Credential isolation
AWS credentials are stored encrypted in the Jentic vault (MAXsystem). Each A2I Runtime call is signed with SigV4 server-side; the agent only receives scoped, short-lived authorisation, so raw access keys never enter the agent's context.
Intent-based discovery
Agents search by intent (e.g., 'send a prediction for human review') and Jentic returns matching A2I operations with their input schemas, so the agent calls StartHumanLoop or DescribeHumanLoop without browsing AWS docs.
Time to first call
Direct A2I Runtime integration: 1 day for SigV4 signing and S3-output handling. Through Jentic: under 30 minutes for the API surface — search, load schema, execute (the flow definition still needs to exist in SageMaker).

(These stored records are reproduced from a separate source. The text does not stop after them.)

-- ==== Sys2Proof/Laws/FormSavedState.lean ====
section
/-! SUPPORT. Every operation of Machine/SavedState.lean keeps the form of the state and leaves the queue alone (`State.Wf`). -/

namespace Sys2Proof.Machine

set_option linter.unusedVariables false
set_option maxRecDepth 2000

variable {q : List Instr}

theorem setSlot_wf (a0 a1 s) (h : State.Wf q s) : State.Wf q (setSlot a0 a1 s) := by grind only [setSlot, wf_mk, foldl_wf, State.Wf.claims, State.Wf.owner, State.Wf.origin]

theorem beginWrite_wf (a0 s) (h : State.Wf q s) : State.Wf q (beginWrite a0 s) := by grind only [beginWrite, setSlot_wf, put_wf, wf_mk, foldl_wf, State.Wf.claims, State.Wf.owner, State.Wf.origin]

theorem saveBoundary_wf (s) (h : State.Wf q s) : State.Wf q (saveBoundary s) := by grind only [saveBoundary, beginWrite_wf, wf_mk, foldl_wf, State.Wf.claims, State.Wf.owner, State.Wf.origin]

theorem applySaved_wf (a0 a1 s) (h : State.Wf q s) : State.Wf q (applySaved a0 a1 s) := by grind only [applySaved, raise_wf, putBlob_wf, put_wf, replaceProgram_wf, wf_mk, foldl_wf, State.Wf.claims, State.Wf.owner, State.Wf.origin]

theorem loadPlans_wf (a0 s) (h : State.Wf q s) : State.Wf q (loadPlans a0 s) := by grind only [loadPlans, modTide_wf, setActive_wf, armPlan_wf, takePlan_wf, wf_mk, foldl_wf, State.Wf.claims, State.Wf.owner, State.Wf.origin]

theorem loadManifest_wf (a0 s) (h : State.Wf q s) : State.Wf q (loadManifest a0 s) := by grind only [loadManifest, put_wf, wf_mk, foldl_wf, State.Wf.claims, State.Wf.owner, State.Wf.origin]

theorem loadTally_wf (a0 s) (h : State.Wf q s) : State.Wf q (loadTally a0 s) := by
  unfold loadTally
  have h1 := foldl_wf (q := q) _ (fun s g h => replaceProgram_wf g s h) (List.range 64) s h
  generalize List.range 64 = m at h1 ⊢
  generalize List.range 1024 = l
  have key : ∀ (l : List Nat) (m : List (Nat × Nat)), mapWf 0 m → mapWf 0 (l.foldl (fun m a => mapSet 0 m a (num a0 (3 * a) 3)) m) := by
    intro l
    induction l with
    | nil => exact fun m hm => hm
    | cons a t ih => exact fun m hm => ih _ (mapWf_mapSet _ _ _ _ hm)
  exact setTally_wf _ _ h1 (key l [] rfl) h1.stage

theorem loadGens_wf (a0 s) (h : State.Wf q s) : State.Wf q (loadGens a0 s) := by grind only [loadGens, put_wf, wf_mk, foldl_wf, State.Wf.claims, State.Wf.owner, State.Wf.origin]

theorem loadSection_wf (a0 s) (h : State.Wf q s) : State.Wf q (loadSection a0 s) := by grind only [loadSection, applySaved_wf, loadPlans_wf, loadManifest_wf, loadTally_wf, loadGens_wf, wf_mk, foldl_wf, State.Wf.claims, State.Wf.owner, State.Wf.origin]

theorem loadSlot_wf (a0 a1 s) (h : State.Wf q s) : State.Wf q (loadSlot a0 a1 s) := by grind (splits := 30) (ematch := 30) (gen := 30) only [loadSlot, loadSection_wf, put_wf, wf_mk, foldl_wf, State.Wf.claims, State.Wf.owner, State.Wf.origin]

theorem takePair_wf (a0 s) (h : State.Wf q s) : State.Wf q (takePair a0 s) := by grind only [takePair, put_wf, wf_mk, foldl_wf, State.Wf.claims, State.Wf.owner, State.Wf.origin]

theorem execSavedStateLoad_wf (s t) (h : State.Wf q s) (e : execSavedStateLoad s = .next t) : State.Wf q t := by grind only [execSavedStateLoad, raise_wf, takePair_wf, loadSlot_wf, wf_mk, foldl_wf, State.Wf.claims, State.Wf.owner, State.Wf.origin]

end Sys2Proof.Machine
end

Alternatives and complements available in the Jentic catalogue.
Amazon SageMaker
Create the FlowDefinition and produce the predictions that A2I reviews
Use SageMaker to define the flow and serve predictions; use A2I Runtime when those predictions fall below confidence threshold.
Amazon Textract
Textract output is a common A2I input for human document review
Use Textract for document OCR; route low-confidence Textract output through A2I when accuracy matters.
Amazon Mechanical Turk
Lower-level crowdsourcing API — A2I sits on top of it for ML-specific review
Choose Mechanical Turk when you need direct control over crowdsourced HIT design; choose A2I when you want managed integration with SageMaker predictions.
Specific to using Amazon Augmented AI Runtime API through Jentic.
Why is there no official OpenAPI spec for Amazon Augmented AI Runtime?
AWS does not publish an OpenAPI specification. Jentic generates and maintains this spec so that AI agents and developers can call Amazon Augmented AI Runtime via structured tooling. It is validated against the live API and kept up to date. Get started at https://app.jentic.com/sign-up.
What authentication does the Amazon Augmented AI Runtime API use?
A2I Runtime uses AWS Signature Version 4 HMAC signing with an access key ID and secret access key, optionally with a session token. Through Jentic, those credentials live in the MAXsystem vault and the agent never handles raw secrets — Jentic signs each request server-side.
Can I create a flow definition with the Amazon Augmented AI Runtime API?
No — flow definitions are created via the SageMaker control-plane API (CreateFlowDefinition), not the A2I runtime. The runtime only starts, reads, stops, and deletes individual HumanLoop tasks against an already-defined flow. Set up the flow definition first in SageMaker, then call StartHumanLoop here.
What are the rate limits for the Amazon Augmented AI Runtime API?
AWS does not publish a fixed RPS for A2I Runtime in the spec; standard AWS API throttling applies. The deeper bottleneck is reviewer throughput, not API rate — high-volume workflows should size the workforce appropriately and use ListHumanLoops to monitor backlog.
How do I send a model prediction for human review through Jentic?
Search Jentic for 'send a prediction for human review', load StartHumanLoop, and call POST /human-loops with FlowDefinitionArn, a unique HumanLoopName, and the input JSON. Then poll DescribeHumanLoop until HumanLoopStatus is Completed and read HumanLoopOutput.OutputS3Uri for the reviewer's verdict. Install with pip install jentic.
Where does the Amazon Augmented AI Runtime API store the reviewer's output?
Reviewer output is written to the S3 bucket configured in the flow definition, not returned inline. DescribeHumanLoop returns an OutputS3Uri pointing at the JSON object the reviewer produced; your application reads it directly from S3 once the loop status is Completed.